Events - Event View
This is the "Event Detail" view, showing all available information for this event.
If the event has passed, click the "Event Report" icon to read a report and view photos that were uploaded.
IEEE Future Networks Artificial Intelligence and Machine Learning (AIML)
If you are a member, please log in to access additional, potentially lower registration fee options.
Category
Affiliate Group Event
Registration Info
Registration is required
About this event
IEEE Future Networks Artificial Intelligence & Machine Learning (AIML)
Working Group
Date: February 20, 2025
Time: 12:00 PM to 01:00 PM
Location: Virtual
Goal-Oriented Generative Semantic Communications with Multimodal LLMs
The integration of Generative Artificial Intelligence (GenAI) models with wireless networks provides ample opportunities to develop innovative technologies with transformative potential.
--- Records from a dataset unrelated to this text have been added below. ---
/-! ### Witnesses: encoding -/

theorem witness_DecodeGivesBackEncodedInstruction :
    (Instr.act 15).wellFormed = true ∧ (Instr.freqhi 4 65535).wellFormed = true ∧
    (Instr.gaincal 4 7 7).wellFormed = true ∧ (Instr.eewr 255).wellFormed = true ∧ Instr.stop.wellFormed = true := by
  decide
theorem witness_DecoderAcceptsOnlyFramesOfTheMap :
    decode 0x0E [0x0F, 0x0F, 0xB8] = .ok (.freqlo 4 255) ∧
    ((Instr.freqlo 4 255).wellFormed = true ∧ (Instr.freqlo 4 255).canonical = .freqlo 4 255 ∧
      (encode 0x0E (.freqlo 4 255)).bytes = [0x0F, 0x0F, 0xB8]) ∧
    decode 0xE0 [0x5A, 0x5A, 0xE0] = .ok .speed0 ∧ decode 0x0E [0x00, 0x00, 0x80] = .ok (.act 0) := by decide
/-- One frame for each reason, at the ends of the ranges. -/
theorem witness_FramesOutsideTheMapAreRefused :
    ((0x0D : Byte).toNat ≤ 0x0D ∧ 0x14 ≤ (0x14 : Byte).toNat ∧ (0x7F : Byte).toNat ≤ 0x7F ∧
      0xE0 ≤ (0xE0 : Byte).toNat ∧ (0xEF : Byte).toNat ≤ 0xEF ∧ (0xF4 : Byte).toNat = 0xF4 ∧
      0xF8 ≤ (0xF8 : Byte).toNat ∧ (0xFE : Byte).toNat ≤ 0xFE) ∧
    (0x90 ≤ (0x90 : Byte).toNat ∧ (0x90 : Byte).toNat % 16 = 0 ∧ (0xCF : Byte).toNat ≤ 0xCF ∧
      (0xCF : Byte).toNat % 16 = 15) ∧
    (0x0F < (0x10 : Byte).toNat ∧ (0x10 : Byte).toNat ≠ 0x5A ∧ 0x0F < (0xFF : Byte).toNat ∧
      (0xFF : Byte).toNat ≠ 0x5A) ∧
    (3 < (4 : Byte).toNat ∧ (0x91 : Byte).toNat ≤ 0x9F) ∧ (7 < (8 : Byte).toNat ∧ 0xC0 ≤ (0xC1 : Byte).toNat) ∧
    ((0x0E : Byte).toNat ≤ 0x7F ∧ ¬((0xE0 : SpeedBase).val ≤ (0x0E : Byte).toNat)) ∧
    ((0xE5 : Byte).toNat ≤ 0xEF ∧ (0xE5 : Byte).toNat ≤ (0xE0 : SpeedBase).val + 5 ∧ (0 : Byte).toNat ≠ 0x5A) := by
  decide

/-! ### Witnesses: the frame-level instructions -/

/-- Whatever the emission and whatever follows it, a write that fails, a short write and a flush that fails each meet
`EmitsFail`. -/
theorem emitsFail_firstFrame (f : Frame) (es : List Emit) (s : State) :
    (s.answers = [failAnswer] → EmitsFail (.frame f :: es) s (.transportError .write) (s.draw.log (.tx f none))) ∧
    (s.answers = [{ okAnswer with count := 2 }] →
      EmitsFail (.frame f :: es) s (.transportError .shortWrite) (s.draw.log (.tx f (some s.answer.count)))) ∧
    (s.answers = [okAnswer, failAnswer] →
      EmitsFail (.frame f :: es) s (.transportError .flush)
        ((s.draw.log (.tx f (some 3))).draw.log (.flushIn false))) := by
  refine ⟨fun h => .write f es s (by simp [answer_of_cons h, failAnswer]), fun h => .short f es s ?_ ?_,
    fun h => .flushIn f es s ?_ ?_ ?_⟩ <;> simp [State.answer, h, okAnswer, failAnswer]

/-- The failing output flush of a stop whose frame was accepted. -/
theorem emitsFail_flushOut (s : State) (h : s.answers = oks 2 [failAnswer]) :
    EmitsFail stopEmits s (.transportError .flush) ((s.sent ⟨0x00, 0x00, 0xFF⟩).draw.log (.flushOut false)) := by
  refine .later _ _ s _ _ (accepts_oks [_] 2 [failAnswer] s h (by simp)) (.flushOut [] _ ?_)
  simp [State.answer, State.emit, h, oks, okAnswer, failAnswer]

/-- A second frame that fails after a first accepted one. -/
theorem emitsFail_second (f g : Frame) (es : List Emit) (s : State) (h : s.answers = oks 2 [failAnswer]) :
    EmitsFail (.frame f :: .frame g :: es) s (.transportError .write) ((s.sent f).draw.log (.tx g none)) := by
  refine .later _ _ s _ _ (accepts_oks [_] 2 [failAnswer] s h (by simp)) (.write g es _ ?_)
  simp [State.answer, State.emit, h, oks, okAnswer, failAnswer]

/-- The hypotheses of `FrameLaw`, whatever the frame: a closed block; an open one with a Transport that accepts, whose
write fails, whose write is short, whose flush fails; an instruction that answers a next state. -/
theorem witness_frameLaw (f : Frame) :
    State.reset.isOpen = false ∧
    ((opened (oks 2 [])).isOpen = true ∧ accepts [.frame f] (opened (oks 2 []))) ∧
    (∃ u, EmitsFail [.frame f] (opened [failAnswer]) (.transportError .write) u) ∧
    (∃ u, EmitsFail [.frame f] (opened [{ okAnswer with count := 2 }]) (.transportError .shortWrite) u) ∧
    (∃ u, EmitsFail [.frame f] (opened [okAnswer, failAnswer]) (.transportError .flush) u) ∧
    ∃ t, exec .stop (opened (oks 2 [])) = .next t :=
  ⟨rfl, ⟨rfl, rfl, rfl, rfl, trivial⟩, ⟨_, (emitsFail_firstFrame f [] _).1 rfl⟩,
    ⟨_, (emitsFail_firstFrame f [] _).2.1 rfl⟩, ⟨_, (emitsFail_firstFrame f [] _).2.2 rfl⟩, ⟨_, rfl⟩⟩

/-- Masks at both sides of both ends. -/
theorem witness_ActSendsItsMask :
    (∀ m : Int, m = 0 ∨ m = 15 → (if 0 ≤ m ∧ m ≤ 15 then none else some (Exc.invalidParameter .mask)) = none) ∧
    (∀ m : Int, m = -1 ∨ m = 16 →
      (if 0 ≤ m ∧ m ≤ 15 then none else some (Exc.invalidParameter .mask)) = some (.invalidParameter .mask)) := by
  constructor <;> rintro m (rfl | rfl) <;> rfl
theorem witness_ReinitSendsItsMask :
    (if (0 : Int) ≤ 15 ∧ (15 : Int) ≤ 15 then none else some (Exc.invalidParameter .mask)) = none ∧
    (if (0 : Int) ≤ 16 ∧ (16 : Int) ≤ 15 then none else some (Exc.invalidParameter .mask)) ≠ none := by decide
theorem witness_IntypeSendsItsCode :
    ((1 : Int) ≤ 1 ∧ (4 : Int) ≤ 4 ∧ (0 : Int) ≤ 0 ∧ (3 : Int) ≤ 3) ∧ ¬((1 : Int) ≤ 0 ∧ (0 : Int) ≤ 4) ∧
    ¬((1 : Int) ≤ 5 ∧ (5 : Int) ≤ 4) ∧ ¬((0 : Int) ≤ 4 ∧ (4 : Int) ≤ 3) := by decide
theorem witness_FreqloSendsLowByte :
    ((1 : Int) ≤ 4 ∧ (4 : Int) ≤ 4 ∧ (0 : Int) ≤ 65535 ∧ (65535 : Int) ≤ 65535) ∧
    ¬((0 : Int) ≤ 65536 ∧ (65536 : Int) ≤ 65535) ∧ ¬((0 : Int) ≤ -1 ∧ (-1 : Int) ≤ 65535) := by decide
theorem witness_FreqhiSendsHighByte :
    ((1 : Int) ≤ 1 ∧ (1 : Int) ≤ 4 ∧ (0 : Int) ≤ 0 ∧ (0 : Int) ≤ 65535) ∧
    ¬((0 : Int) ≤ 65536 ∧ (65536 : Int) ≤ 65535) ∧ ¬((1 : Int) ≤ -1 ∧ (-1 : Int) ≤ 4) := by decide
theorem witness_GaincalSendsItsCodes :
    ((0 : Int) ≤ 7 ∧ (7 : Int) ≤ 7) ∧ ¬((1 : Int) ≤ 5 ∧ (5 : Int) ≤ 4) ∧ ¬((0 : Int) ≤ 8 ∧ (8 : Int) ≤ 7) ∧
    ¬((0 : Int) ≤ -1 ∧ (-1 : Int) ≤ 7) := by decide
theorem witness_EepromFramesSendNibbles :
    ((0 : Int) ≤ 255 ∧ (255 : Int) ≤ 255) ∧ ¬((0 : Int) ≤ 256 ∧ (256 : Int) ≤ 255) ∧
    ¬((0 : Int) ≤ -1 ∧ (-1 : Int) ≤ 255) := by decide

/-- The hypotheses of `Finishes`: idle, with the operation as the next request. -/
def issues (o : Op) (s : State) : Prop := s.seq = .idle ∧ s.requests = .op o :: []

/-- The open block of the tests meets them for every operation. -/
theorem asked_issues (o : Op) (l : List Answer) : issues o (asked o l) ∧ (asked o l).isOpen = true :=
  ⟨⟨rfl, rfl⟩, rfl⟩

theorem witness_SpeedSendsGuardedIndex :
    (issues (.speed 6) (asked (.speed 6) []) ∧ ¬((0 : Int) ≤ 6 ∧ (6 : Int) ≤ 5)) ∧
    (issues (.speed (-1)) (asked (.speed (-1)) []) ∧ ¬((0 : Int) ≤ -1 ∧ (-1 : Int) ≤ 5)) ∧
    (∀ i : Int, i = 0 ∨ i = 5 → 0 ≤ i ∧ i ≤ 5 ∧ issues (.speed i) (asked (.speed i) (oks 2 [])) ∧
      accepts [.frame (frameOfInts 0x5A 0x5A ((asked (.speed i) (oks 2 [])).params.speedBase.val + i))]
        (asked (.speed i) (oks 2 []))) ∧
    (∃ u, EmitsFail [.frame (frameOfInts 0x5A 0x5A ((asked (.speed 5) [failAnswer]).params.speedBase.val + 5))]
      (asked (.speed 5) [failAnswer]) (.transportError .write) u) := by
  refine ⟨⟨⟨rfl, rfl⟩, by decide⟩, ⟨⟨rfl, rfl⟩, by decide⟩, ?_, ⟨_, (emitsFail_firstFrame _ [] _).1 rfl⟩⟩
  rintro i (rfl | rfl) <;> exact ⟨by decide, by decide, ⟨rfl, rfl⟩, rfl, rfl, rfl, trivial⟩

/-- One instruction of each constructor, at an end of its operands' sets. -/
def everyInstr : List Instr :=
  [.act 15, .intype 4 3, .freqhi 4 65535, .freqlo 1 0, .gaincal 4 7 7, .reinit 0, .speed0, .speed1, .speed2, .speed3] ++
  [.speed4, .speed5, .tmrrst, .eerd, .eeaddr 255, .eewr 0, .query, .mode5, .mode4, .stop]

theorem witness_EveryInstructionSendsItsEncoding :
    ∀ i ∈ everyInstr, (opened (oks 2 [])).isOpen = true ∧ i.wellFormed = true ∧
      accepts [.frame (encode (opened (oks 2 [])).params.speedBase i)] (opened (oks 2 [])) :=
  fun i h => ⟨rfl, (show ∀ j ∈ everyInstr, j.wellFormed = true by decide) i h, rfl, rfl, rfl, trivial⟩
One such technologies is Generative Semantic Communications (Gen SemCom), which leverages the capabilities of state-of-the-art GenAI models to develop ultra-low bitrate semantic communication systems aiming to transmit only the semantic message of interest with high fidelity. GenAI models such as Diffusion, Flow-based, and GAN models, can learn the general distribution of natural signals through training and generate new samples at the inference time. This generative process can be guided or conditioned to synthesize outputs with a desired semantic content. In Gen SemCom, the semantics of interest are extracted at the transmitter, communicated over the channel, and then used at the receiver to guide a generative model to locally synthesize a semantically consistent signal. The emerging generative foundation AI models and Multi-modal Large Language Models (MLLMs) can be leveraged in the SemCom framework to convey the most important semantics of the source signal to the receiver through textual prompts in a super compact form. These models possess a vast general knowledge through intensive pre-training on huge amount of data. This alleviates the need for a shared knowledge base/graph between the semantic transmitter and receiver, obviating the need for corresponding knowledge sharing overheads imposed in current SemCom frameworks. Despite the above benefits, deployment of such large models in the SemCom framework is challenging due to their high computational complexity, energy consumption, and latency. This talk focuses on novel generative approaches to semantic communications, the fundamental bounds on Gen SemCom, and its emerging applications in wireless networks. It investigates the challenges and opportunities of deploying Gen SemCom at various layers in future wireless networks and provides the corresponding future research directions.